Grid+ (website) is aiming at launching a retail electric provider in Texas that would provide customers with access to wholesale energy prices via blockchain technology and prepayments

Grid+ earlier this year released a white paper on its business model (click here), and has provided more details, including the reveal of Texas as its initial target, in an interview with BlockTribune

Grid+ co-founder Karl Kreder tells BlockTribune that the company is targeting the second quarter of 2018 for the launch of its first retail energy provider. Kreder tells BlockTribune that its initial market will be Texas, citing "Austin" specifically.

Kreder set a target of 100,000 Texas customers by the end of 2019

Kreder told the BlockTribune that Grid+ will severely undercut existing retail prices in ERCOT, saying prevailing prices include a 100% retail markup

Kreder cited in the BlockTribune interview an average Texas residential rate of 11¢, calculating wholesale cost as 3¢ and TDU fees as another 3¢

"The rest of the cost is the retailer markup, which is around 100% over the cost of the electricity and distribution," Kreder told the BlockTribune

Of this markup, Kreder said about 25% goes to amortizing bad debts, 25% to administrative costs, and 50% to marketing.

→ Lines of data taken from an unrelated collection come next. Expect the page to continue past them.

-- ==== Sys2Proof/Laws/Tables.lean ====
section
/-! SUPPORT. The sparse tables: what a read gives after a write, and the canonical form. -/

namespace Sys2Proof.Machine

variable {α : Type}

/-- The first number of a table lies above `n`. -/
def Above (n : Nat) : List (Nat × α) → Prop
  | [] => True
  | (k, _) :: _ => n < k

/-- A lower bound may be lowered. -/
theorem Above.mono {n m : Nat} {t : List (Nat × α)} (h : n ≤ m) (a : Above m t) : Above n t := by
  cases t with
  | nil => trivial
  | cons e r => obtain ⟨k, v⟩ := e; exact Nat.lt_of_le_of_lt h a

variable [DecidableEq α]

/-- The canonical form of a table and of its rest. -/
theorem tableWf_cons {d : α} {k : Nat} {v : α} {r : List (Nat × α)} :
    tableWf d ((k, v) :: r) = true ↔ v ≠ d ∧ Above k r ∧ tableWf d r = true := by
  cases r with
  | nil => simp [tableWf, Above]
  | cons e r => obtain ⟨k', v'⟩ := e; simp [tableWf, Above, and_assoc]

/-- A record below every number listed reads as the reset record. -/
theorem tget_of_above {d : α} {t : List (Nat × α)} {n : Nat} (hw : tableWf d t = true) (h : Above n t) :
    tget d t n = d := by
  induction t with
  | nil => rfl
  | cons e r ih =>
    obtain ⟨k, v⟩ := e
    have hk : n < k := h
    have hr := (tableWf_cons.mp hw).2
    rw [tget, if_neg (by omega)]
    exact ih hr.2 (Above.mono (Nat.le_of_lt hk) hr.1)

/-- A write keeps a bound below the table. -/
theorem Above.tput {d : α} {t : List (Nat × α)} {n m : Nat} {v : α} (hm : m < n) (h : Above m t)
    (hw : tableWf d t = true) : Above m (tput d t n v) := by
  cases t with
  | nil => unfold Machine.tput; split <;> simp [Above, hm]
  | cons e r =>
    obtain ⟨k, x⟩ := e
    have hr := (tableWf_cons.mp hw).2.1
    have hk : m < k := h
    unfold Machine.tput
    split
    · split
      · exact hk
      · exact hm
    · split
      · split
        · exact Above.mono (Nat.le_of_lt hk) hr
        · exact hm
      · exact hk

/-- A write keeps the canonical form. -/
theorem tableWf_tput {d : α} {t : List (Nat × α)} (n : Nat) (v : α) (hw : tableWf d t = true) :
    tableWf d (tput d t n v) = true := by
  induction t with
  | nil => unfold tput; split <;> simp_all [tableWf]
  | cons e r ih =>
    obtain ⟨k, x⟩ := e
    have h := tableWf_cons.mp hw
    unfold tput
    split
    · split
      · exact hw
      · exact tableWf_cons.mpr ⟨by assumption, by simpa [Above] using ‹n < k›, hw⟩
    · split
      · subst_vars
        split
        · exact h.2.2
        · exact tableWf_cons.mpr ⟨by assumption, h.2.1, h.2.2⟩
      · exact tableWf_cons.mpr ⟨h.1, Above.tput (by omega) h.2.1 h.2.2, ih h.2.2⟩

/-- A write in a canonical table is what a read then gives. -/
theorem tget_tput_same {d : α} {t : List (Nat × α)} (n : Nat) (v : α) (hw : tableWf d t = true) :
    tget d (tput d t n v) n = v := by
  induction t with
  | nil => unfold tput; split <;> simp_all [tget]
  | cons e r ih =>
    obtain ⟨k, x⟩ := e
    have h := tableWf_cons.mp hw
    unfold tput
    split
    · split
      · subst_vars; exact tget_of_above hw (by simpa [Above] using ‹n < k›)
      · simp [tget]
    · split
      · subst_vars
        split
        · subst_vars; exact tget_of_above h.2.2 h.2.1
        · simp [tget]
      · rw [tget, if_neg (by assumption)]; exact ih h.2.2

/-- A write touches no other record. -/
theorem tget_tput_other {d : α} {t : List (Nat × α)} {n m : Nat} (v : α) (hne : m ≠ n) :
    tget d (tput d t n v) m = tget d t m := by
  induction t with
  | nil => unfold tput; split <;> simp [tget, hne]
  | cons e r ih =>
    obtain ⟨k, x⟩ := e
    unfold tput
    split
    · split
      · rfl
      · rw [tget, if_neg hne]
    · split
      · subst_vars
        split
        · rw [tget, if_neg hne]
        · rw [tget, if_neg hne, tget, if_neg hne]
      · simp only [tget, ih]

@[simp] theorem tableWf_nil (d : α) : tableWf d [] = true := rfl

/-- A record that is not the reset record reads back from any table. -/
theorem tget_tput_ne {d : α} {t : List (Nat × α)} (n : Nat) {v : α} (hv : v ≠ d) : tget d (tput d t n v) n = v := by
  induction t with
  | nil => simp [tput, hv, tget]
  | cons e r ih =>
    obtain ⟨k, x⟩ := e
    unfold tput
    simp only [if_neg hv]
    split
    · simp [tget]
    · split
      · simp [tget]
      · rw [tget, if_neg (by assumption)]; exact ih

/-- Of two settings of one record, neither to the default, the later alone counts. -/
theorem tput_tput {d : α} (t : List (Nat × α)) (n : Nat) {v w : α} (hv : v ≠ d) (hw : w ≠ d) :
    tput d (tput d t n v) n w = tput d t n w := by
  induction t with
  | nil => simp [tput, hv, hw]
  | cons e r ih =>
    obtain ⟨k, x⟩ := e
    unfold tput
    by_cases h1 : n < k
    · simp [h1, hv, hw, tput]
    · by_cases h2 : n = k
      · simp [h2, hv, hw, tput]
      · simp [h1, h2, tput, ih]

end Sys2Proof.Machine
end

In its whitepaper, Grid+ states that, "Grid+ expects to charge its customers for the price of energy they purchase in the wholesale market, the fees associated with its distribution, as well as a percent markup over these latter two costs."

Grid+ says in its whitepaper that it expects to charge 20% above the wholesale plus distribution cost, "implying a cost of $0.068/kWh, for the Texas market, compared to the current average retail cost of $0.115/kWh. This would provide a customer savings of ~38%."

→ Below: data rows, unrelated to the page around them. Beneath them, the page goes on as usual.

-- ==== Sys2Proof/Laws/Formed.lean ====
section
/-! SUPPORT. Every table stays in canonical form, and the lists of State.formed within their rooms. One lemma per operation, each by those of
the operations it calls. -/

namespace Sys2Proof.Machine

/-! ### What a formed state holds -/

/-- An update that reaches no table and no bounded list. -/
@[simp] theorem State.formed_update (s : State) (r : Regs) (c : Word) (cm : Nat) (o : Output) (p : PlanStore) (de : Desk)
    (w : Writer) (po : Port) (l : Link) (m : List Host.Cell) (wk : Work) (pe : List Instr)
    (h1 : o.rollers = s.output.rollers) (h2 : o.counts = s.output.counts) (h3 : o.view = s.output.view)
    (h4 : de.view = s.desk.view) (h5 : w.pending = s.writer.pending) (h6 : w.numbers = s.writer.numbers)
    (h7 : l.units = s.link.units) :
    (State.mk r c cm s.watch s.rogue s.disp s.frames s.roving o p de w po l m wk pe).formed = s.formed := by
  simp [State.formed, Output.formed, Writer.formed, Link.formed, h1, h2, h3, h4, h5, h6, h7]

@[simp] theorem State.each_formed {α : Type} (l : List α) (g : α → State → State)
    (h : ∀ x t, t.formed = true → (g x t).formed = true) (s : State) (hs : s.formed = true) :
    (s.each l g).formed = true := by
  induction l generalizing s with
  | nil => exact hs
  | cons x r ih => exact ih (g x s) (h x s hs)

@[simp] theorem State.formed_ite (c : Prop) [Decidable c] (s t : State) :
    (if c then s else t).formed = if c then s.formed else t.formed := apply_ite State.formed c s t

/-- The bound of every record that a write keeps. -/
theorem tput_bound {α : Type} [DecidableEq α] {d : α} {t : List (Nat × α)} (p : α → Bool) (n : Nat) {v : α}
    (h : t.all (fun e => p e.2) = true) (hv : p v = true) : (tput d t n v).all (fun e => p e.2) = true := by
  rw [List.all_eq_true] at h ⊢
  intro e he
  rcases mem_tput he with rfl | he
  · exact hv
  · exact h e he

/-- The bound of every record holds of the one read. -/
theorem tget_bound {α : Type} {d : α} {t : List (Nat × α)} (p : α → Bool) (n : Nat)
    (h : t.all (fun e => p e.2) = true) (hd : p d = true) : p (tget d t n) = true := by
  induction t with
  | nil => exact hd
  | cons e r ih =>
    obtain ⟨k, v⟩ := e
    simp only [List.all_cons, Bool.and_eq_true] at h
    unfold tget
    split
    · exact h.1
    · exact ih h.2

/-- A formed end list is within its room (R37). -/
@[simp] theorem State.side_room {s : State} (h : s.formed = true) (d : Nat) : (s.side d).entries.length ≤ Config.endListRoom := by
  simp only [State.formed, Dispatcher.formed, Bool.and_eq_true] at h
  have h := tget_bound (d := Side.reset) (fun x => decide (x.entries.length ≤ Config.endListRoom)) d
    h.1.1.1.1.1.1.2.1.2 (by decide)
  simpa [State.side] using h

/-- A formed command queue is within its room (R191). -/
@[simp] theorem State.unit_room {s : State} (h : s.formed = true) (a : Nat) : (s.unit a).queue.length ≤ Config.unitQueueRoom := by
  simp only [State.formed, Link.formed, Bool.and_eq_true] at h
  have h := tget_bound (d := Unit.reset) (fun x => decide (x.queue.length ≤ Config.unitQueueRoom)) a h.2.2 (by decide)
  simpa [State.unit] using h

/-! ### Ops -/

@[simp] theorem State.markItem_formed (i : WriteItem) (s : State) : (s.markItem i).formed = s.formed := by
  unfold State.markItem; split <;> simp

@[simp] theorem State.markIf_formed (b : Bool) (i : WriteItem) (s : State) : (s.markIf b i).formed = s.formed := by
  unfold State.markIf; split <;> simp

@[simp] theorem State.raise_formed (c : Cause) (s : State) : (s.raise c).formed = s.formed := rfl

@[simp] theorem State.setSide_formed (d : Nat) (x : Side) (s : State) (h : s.formed = true)
    (hx : x.entries.length ≤ Config.endListRoom) : (s.setSide d x).formed = true := by
  unfold State.setSide
  simp only [State.markIf_formed]
  simp only [State.formed, Dispatcher.formed, Bool.and_eq_true] at h ⊢
  have hb := tput_bound (d := Side.reset) (fun x => decide (x.entries.length ≤ Config.endListRoom)) d
    h.1.1.1.1.1.1.2.1.2 (v := x) (by simpa using hx)
  simp_all [tableWf_tput, endListsInRoom, -List.all_eq_true]

@[simp] theorem State.setUnit_formed (a : Nat) (x : Unit) (s : State) (h : s.formed = true)
    (hx : x.queue.length ≤ Config.unitQueueRoom) : (s.setUnit a x).formed = true := by
  unfold State.setUnit
  simp only [State.markIf_formed]
  simp only [State.formed, Link.formed, Bool.and_eq_true] at h ⊢
  have hb := tput_bound (d := Unit.reset) (fun x => decide (x.queue.length ≤ Config.unitQueueRoom)) a h.2.2 (v := x)
    (by simpa using hx)
  simp_all [tableWf_tput, queuesInRoom, -List.all_eq_true]


@[simp] theorem State.setSpindle_formed (f n : Nat) (x : Spindle) (s : State) (h : s.formed = true) :
    (State.setSpindle f n x s).formed = true := by
  unfold State.setSpindle; dsimp only
  try simp only [State.markIf_formed]
  simp only [State.formed, Watch.formed, Bool.and_eq_true] at h ⊢
  simp_all [tableWf_tput]

@[simp] theorem State.setStrip_formed (c : Nat) (x : Strip) (s : State) (h : s.formed = true) :
    (State.setStrip c x s).formed = true := by
  unfold State.setStrip; dsimp only
  try simp only [State.markIf_formed]
  simp only [State.formed, Watch.formed, Bool.and_eq_true] at h ⊢
  simp_all [tableWf_tput]

@[simp] theorem State.setSweep_formed (f : Nat) (x : Sweep) (s : State) (h : s.formed = true) :
    (State.setSweep f x s).formed = true := by
  unfold State.setSweep; dsimp only
  try simp only [State.markIf_formed]
  simp only [State.formed, Watch.formed, Bool.and_eq_true] at h ⊢
  simp_all [tableWf_tput]

@[simp] theorem State.setPiecer_formed (p : Nat) (x : Piecer) (s : State) (h : s.formed = true) :
    (State.setPiecer p x s).formed = true := by
  unfold State.setPiecer; dsimp only
  try simp only [State.markIf_formed]
  simp only [State.formed, Dispatcher.formed, Bool.and_eq_true] at h ⊢
  simp_all [tableWf_tput]

@[simp] theorem State.setFrame_formed (f : Nat) (x : Frame) (s : State) (h : s.formed = true) :
    (State.setFrame f x s).formed = true := by
  unfold State.setFrame; dsimp only
  try simp only [State.markIf_formed]
  simp only [State.formed, Bool.and_eq_true] at h ⊢
  simp_all [tableWf_tput]

@[simp] theorem State.setCreel_formed (c : Nat) (x : Creel) (s : State) (h : s.formed = true) :
    (State.setCreel c x s).formed = true := by
  unfold State.setCreel; dsimp only
  try simp only [State.markIf_formed]
  simp only [State.formed, Roving.formed, Bool.and_eq_true] at h ⊢
  simp_all [tableWf_tput]

@[simp] theorem State.setCarrier_formed (c : Nat) (x : Carrier) (s : State) (h : s.formed = true) :
    (State.setCarrier c x s).formed = true := by
  unfold State.setCarrier; dsimp only
  try simp only [State.markIf_formed]
  simp only [State.formed, Roving.formed, Bool.and_eq_true] at h ⊢
  simp_all [tableWf_tput]

@[simp] theorem State.setFeed_formed (f : Nat) (x : Feed) (s : State) (h : s.formed = true) :
    (State.setFeed f x s).formed = true := by
  unfold State.setFeed; dsimp only
  try simp only [State.markIf_formed]
  simp only [State.formed, Roving.formed, Bool.and_eq_true] at h ⊢
  simp_all [tableWf_tput]

@[simp] theorem State.setRoller_formed (f : Nat) (x : Roller) (s : State) (h : s.formed = true) :
    (State.setRoller f x s).formed = true := by
  unfold State.setRoller; dsimp only
  try simp only [State.markIf_formed]
  simp only [State.formed, Output.formed, Bool.and_eq_true] at h ⊢
  simp_all [tableWf_tput]

@[simp] theorem State.setCellView_formed (c : Nat) (x : CellStage) (s : State) (h : s.formed = true) :
    (State.setCellView c x s).formed = true := by
  unfold State.setCellView; dsimp only
  try simp only [State.markIf_formed]
  simp only [State.formed, Bool.and_eq_true] at h ⊢
  simp_all [tableWf_tput]

@[simp] theorem State.setPageView_formed (p : Nat) (x : PageStage) (s : State) (h : s.formed = true) :
    (State.setPageView p x s).formed = true := by
  unfold State.setPageView; dsimp only
  try simp only [State.markIf_formed]
  simp only [State.formed, Output.formed, Bool.and_eq_true] at h ⊢
  simp_all [tableWf_tput]

@[simp] theorem State.oweArbiter_formed (s : State) (h : s.formed = true) :
    (State.oweArbiter s).formed = true := by
  unfold State.oweArbiter; (repeat' split) <;> simp +contextual (maxDischargeDepth := 40) [h]

@[simp] theorem State.oweRefill_formed (s : State) (h : s.formed = true) :
    (State.oweRefill s).formed = true := by
  unfold State.oweRefill; (repeat' split) <;> simp +contextual (maxDischargeDepth := 40) [h]

@[simp] theorem State.oweRelist_formed (d : Nat) (s : State) (h : s.formed = true) :
    (State.oweRelist d s).formed = true := by
  unfold State.oweRelist; (repeat' split) <;> simp +contextual (maxDischargeDepth := 40) [h]

/-! ### Flags -/

@[simp] theorem State.alarm_formed (f : Nat) (s : State) (h : s.formed = true) :
    (State.alarm f s).formed = true := by
  unfold State.alarm; (repeat' split) <;> simp +contextual (maxDischargeDepth := 40) [h]

@[simp] theorem State.unitAlarm_formed (f : Nat) (s : State) (h : s.formed = true) :
    (State.unitAlarm f s).formed = true := by
  unfold State.unitAlarm; (repeat' split) <;> simp +contextual (maxDischargeDepth := 40) [h]

/-! ### Report -/

theorem dropOldest_numbers (n : Nat) (w : Writer) : (dropOldest n w).numbers = w.numbers := by
  induction n generalizing w with
  | zero => rfl
  | succ n ih => unfold dropOldest; (repeat' split) <;> simp [ih]

/-- Dropping from the head leaves the room or the list as short as the droppings allow. -/
theorem dropOldest_room (n : Nat) (w : Writer) (h : w.pending.length ≤ Config.pendingListRoom + n) :
    (dropOldest n w).pending.length ≤ Config.pendingListRoom := by
  induction n generalizing w with
  | zero => exact h
  | succ n ih =>
    unfold dropOldest
    split
    · assumption
    · split
      · simp_all
      · next e r hp => exact ih _ (by simp only [hp, List.length_cons] at h; exact Nat.le_of_succ_le_succ h)

/-- A formed pending list is within its room (R179). -/
theorem State.pending_room {s : State} (h : s.formed = true) : s.writer.pending.length ≤ Config.pendingListRoom := by
  simp only [State.formed, Writer.formed, Bool.and_eq_true, decide_eq_true_eq] at h
  exact h.1.2.1

@[simp] theorem State.pend_formed (e : JournalEntry) (s : State) (h : s.formed = true) :
    (State.pend e s).formed = true := by
  unfold State.pend
  have hr := dropOldest_room 1 { s.writer with pending := s.writer.pending ++ [e] }
    (by simpa using State.pending_room h)
  have hn := dropOldest_numbers 1 { s.writer with pending := s.writer.pending ++ [e] }
  simp only [State.formed, Writer.formed, Bool.and_eq_true, decide_eq_true_eq] at h ⊢
  simp_all

@[simp] theorem State.enterJournal_formed (e : JournalEntry) (s : State) (h : s.formed = true) :
    (State.enterJournal e s).formed = true := by
  unfold State.enterJournal; (repeat' split) <;> simp +contextual (maxDischargeDepth := 40) [h]

@[simp] theorem State.journal_formed (k : JournalKind) (frame unit : Nat) (fields : List Word) (s : State) (h : s.formed = true) :
    (State.journal k frame unit fields s).formed = true := by
  unfold State.journal; (repeat' split) <;> simp +contextual (maxDischargeDepth := 40) [h]

@[simp] theorem flushEntries_formed (n : Nat) (s : State) (h : s.formed = true) : (flushEntries n s).formed = true := by
  induction n generalizing s with
  | zero => exact h
  | succ n ih =>
    unfold flushEntries
    split
    · exact h
    · next e r hp =>
      split
      · refine ih _ ?_
        have hr := State.pending_room h
        simp only [State.formed, Writer.formed, Bool.and_eq_true, decide_eq_true_eq] at h ⊢
        simp_all
        omega
      · exact h

@[simp] theorem State.flushJournal_formed (s : State) (h : s.formed = true) :
    (State.flushJournal s).formed = true := by
  unfold State.flushJournal; (repeat' split) <;> simp +contextual (maxDischargeDepth := 40) [h]

@[simp] theorem State.count_formed (f : Nat) (g : Counts → Counts) (s : State) (h : s.formed = true) :
    (State.count f g s).formed = true := by
  unfold State.count
  split
  · exact h
  · simp only [State.markItem_formed]
    simp only [State.formed, Output.formed, Bool.and_eq_true] at h ⊢
    simp_all [tableWf_tput]

@[simp] theorem State.finish_formed (cell : Nat) (reason : Option Reason) (words : List Word) (s : State) (h : s.formed = true) :
    (State.finish cell reason words s).formed = true := by
  unfold State.finish; (repeat' split) <;> simp +contextual (maxDischargeDepth := 40) [h]

@[simp] theorem State.finishBook_formed (sel : BookEntry → Bool) (reason : Option Reason) (words : List Word) (s : State) (h : s.formed = true) :
    (State.finishBook sel reason words s).formed = true := by
  unfold State.finishBook; (repeat' split) <;> simp +contextual (maxDischargeDepth := 40) [h]

/-! ### Hand -/

@[simp] theorem State.journalLost_formed (a : Nat) (cause : Word) (s : State) (h : s.formed = true) :
    (State.journalLost a cause s).formed = true := by
  unfold State.journalLost; (repeat' split) <;> simp +contextual (maxDischargeDepth := 40) [h]

@[simp] theorem State.loseUnit_formed (a : Nat) (cause : Word) (s : State) (h : s.formed = true) :
    (State.loseUnit a cause s).formed = true := by
  unfold State.loseUnit
  simp [h, Unit.emptied]

@[simp] theorem State.hand_formed (a : Nat) (c : Cmd) (s : State) (h : s.formed = true) :
    (State.hand a c s).formed = true := by
  unfold State.hand
  have hr := State.unit_room h a
  dsimp only
  generalize hq : (s.unit a).inFlight ++ (s.unit a).unsent.filter (fun o => !c.supersedes o) = q
  have hl : q.length ≤ (s.unit a).queue.length := by
    rw [← hq, List.length_append]
    have hf := List.length_filter_le (fun o => !c.supersedes o) (s.unit a).unsent
    unfold Unit.inFlight Unit.unsent at *
    split
    · simp_all; omega
    · simp_all
  (repeat' split)
  · exact h
  · exact h
  · exact State.loseUnit_formed _ _ _ (State.setUnit_formed _ _ _ h (Nat.le_trans hl hr))
  · refine State.setUnit_formed _ _ _ h ?_
    simp only [List.length_append, List.length_cons, List.length_nil]
    omega

@[simp] theorem State.withdrawDrive_formed (f : Nat) (s : State) (h : s.formed = true) :
    (State.withdrawDrive f s).formed = true := by
  unfold State.withdrawDrive
  have hr := State.unit_room h f
  refine State.setUnit_formed _ _ _ h ?_
  show (s.unit f).inFlight.length ≤ _
  unfold Unit.inFlight
  split
  · rw [List.length_take]; omega
  · exact Nat.zero_le _

@[simp] theorem State.emptyQueue_formed (a : Nat) (s : State) (h : s.formed = true) :
    (State.emptyQueue a s).formed = true := by
  exact State.setUnit_formed _ _ _ h (Nat.zero_le _)

/-! ### Lists -/

@[simp] theorem State.listSpindle_formed (f n : Nat) (s : State) (h : s.formed = true) :
    (State.listSpindle f n s).formed = true := by
  unfold State.listSpindle
  dsimp only
  split
  · next hl =>
    exact State.setSpindle_formed _ _ _ _ (State.setSide_formed _ _ _ h (by simpa using Nat.succ_le_of_lt hl))
  · exact h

Regarding its business model, Grid+ in the whitepaper states, "Grid+ revenue will be generated from markup on wholesale energy prices, transaction fees, interest on capital backing BOLT tokens, and sales of Smart Agents. The objective of Grid+ is to drive energy prices as low as possible and operate the energy business near-cost in the long-term (i.e. paying for expenses, but making little-to-no profit off of the energy fees charged)."

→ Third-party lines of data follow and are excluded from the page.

@[simp] theorem State.placeInBay_marksKept (c : CellRead) (p : Nat) (s : State) (h : s.marksKept = true) :
    (State.placeInBay c p s).marksKept = true := by
  unfold State.placeInBay; try dsimp only
  (repeat' split) <;> first | simp +contextual (maxDischargeDepth := 40) [h] | exact h

@[simp] theorem State.placeInPool_marksKept (c : CellRead) (p : Nat) (s : State) (h : s.marksKept = true) :
    (State.placeInPool c p s).marksKept = true := by
  unfold State.placeInPool; try dsimp only
  (repeat' split) <;> first | simp +contextual (maxDischargeDepth := 40) [h] | exact h

@[simp] theorem State.orderPiecerPlace_marksKept (c : CellRead) (s : State) (h : s.marksKept = true) :
    (State.orderPiecerPlace c s).marksKept = true := by
  unfold State.orderPiecerPlace; try dsimp only
  (repeat' split) <;> first | simp +contextual (maxDischargeDepth := 40) [h] | exact h

@[simp] theorem State.orderDoffNow_marksKept (c : CellRead) (s : State) (h : s.marksKept = true) :
    (State.orderDoffNow c s).marksKept = true := by
  unfold State.orderDoffNow; try dsimp only
  (repeat' split) <;> first | simp +contextual (maxDischargeDepth := 40) [h] | exact h

@[simp] theorem State.orderFrameStop_marksKept (c : CellRead) (s : State) (h : s.marksKept = true) :
    (State.orderFrameStop c s).marksKept = true := by
  unfold State.orderFrameStop; try dsimp only
  (repeat' split) <;> first | simp +contextual (maxDischargeDepth := 40) [h] | exact h

@[simp] theorem State.orderFrameStart_marksKept (c : CellRead) (s : State) (h : s.marksKept = true) :
    (State.orderFrameStart c s).marksKept = true := by
  unfold State.orderFrameStart; try dsimp only
  (repeat' split) <;> first | simp +contextual (maxDischargeDepth := 40) [h] | exact h

@[simp] theorem State.orderCreelChange_marksKept (c : CellRead) (s : State) (h : s.marksKept = true) :
    (State.orderCreelChange c s).marksKept = true := by
  unfold State.orderCreelChange; try dsimp only
  (repeat' split) <;> first | simp +contextual (maxDischargeDepth := 40) [h] | exact h

@[simp] theorem State.orderShiftClose_marksKept (c : CellRead) (s : State) (h : s.marksKept = true) :
    (State.orderShiftClose c s).marksKept = true := by
  unfold State.orderShiftClose; try dsimp only
  (repeat' split) <;> first | simp +contextual (maxDischargeDepth := 40) [h] | exact h

@[simp] theorem State.orderPlanSwitch_marksKept (c : CellRead) (s : State) (h : s.marksKept = true) :
    ((s.orderPlanSwitch c).2).marksKept = true := by
  unfold State.orderPlanSwitch; try dsimp only
  (repeat' split) <;> first | simp +contextual (maxDischargeDepth := 40) [h] | exact h

@[simp] theorem State.decideSwitch_marksKept (c : CellRead) (copy : PlanCopy) (l : List Word) (s : State)
    (h : s.marksKept = true) :
    (State.decideSwitch c copy l s).marksKept = true := by
  unfold State.decideSwitch; try dsimp only
  (repeat' split) <;> first | simp +contextual (maxDischargeDepth := 40) [h] | exact h

@[simp] theorem State.withdrawDoff_marksKept (f : Nat) (s : State) (h : s.marksKept = true) :
    (State.withdrawDoff f s).marksKept = true := by
  unfold State.withdrawDoff; try dsimp only
  (repeat' split) <;> first | simp +contextual (maxDischargeDepth := 40) [h] | exact h

@[simp] theorem State.withdrawCreel_marksKept (k : Nat) (s : State) (h : s.marksKept = true) :
    (State.withdrawCreel k s).marksKept = true := by
  unfold State.withdrawCreel; try dsimp only
  (repeat' split) <;> first | simp +contextual (maxDischargeDepth := 40) [h] | exact h

@[simp] theorem State.withdrawPlace_marksKept (p : Nat) (s : State) (h : s.marksKept = true) :
    (State.withdrawPlace p s).marksKept = true := by
  unfold State.withdrawPlace; try dsimp only
  (repeat' split) <;> first | simp +contextual (maxDischargeDepth := 40) [h] | exact h

@[simp] theorem State.withdrawEffect_marksKept (b : BookEntry) (s : State) (h : s.marksKept = true) :
    (State.withdrawEffect b s).marksKept = true := by
  unfold State.withdrawEffect; try dsimp only
  (repeat' split) <;> first | simp +contextual (maxDischargeDepth := 40) [h] | exact h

In its whitepaper (which is not specific to Texas), Grid+ envisions eliminating bad debt costs through charging deposits and using a prepay model. Based on 15+ years of Texas electric choice, it may be easier said than done

"Real-time payments coupled with the deposits will prevent the accumulation of bad debt in any meaningful quantity," the whitepaper states

"The mandatory use of deposits by customers results in the complete removal of bad debt expenses, which creates a competitive advantage over incumbent retailers. The deposit model creates a somewhat hidden virtuous cycle. Customers who are likely to default on payments will be unwilling to post a deposit and join the Grid+ platform. Thus, high credit risk customers are pushed onto incumbent retailers, thereby increasing Grid+’s competitive advantage over time, further facilitating the ability of Grid+ to build out its network," the white paper states

The white paper further discusses payment and deposits as follows, "In addition to foregoing centralized payment processing, user agency also allows Grid+ to eliminate costs related to risk. Rather than pooling risk as legacy utilities do, Grid+ will require customers to pay for their electricity in real-time via cryptocurrency stored on their Smart Agent. As the customer uses electricity their Smart Agent (an automated, always-on appliance) will make payments, via a payment channel, at each billing cycle in real-time (every 15 minutes or one hour, depending on the local ISO). In addition to adding currency to their Smart Agent (either ether or the Grid+ stable coin, BOLT), Grid+ will require customers make a refundable deposit that can be partially drawn-down if the Smart Agent fails to pay on time. The deposit serves two purposes. First, it prevents interruptions in service if connectivity is lost. Second, it provides a buffer if the Smart Agent runs out of funds. Grid+ customers will be notified as their deposit is consumed, and once it reaches some lower threshold, the customer will be notified of service termination. Customers will always be able to top-off deposits if their deposits get partially utilized. Real-time payments coupled with the deposits will prevent the accumulation of bad debt in any meaningful quantity."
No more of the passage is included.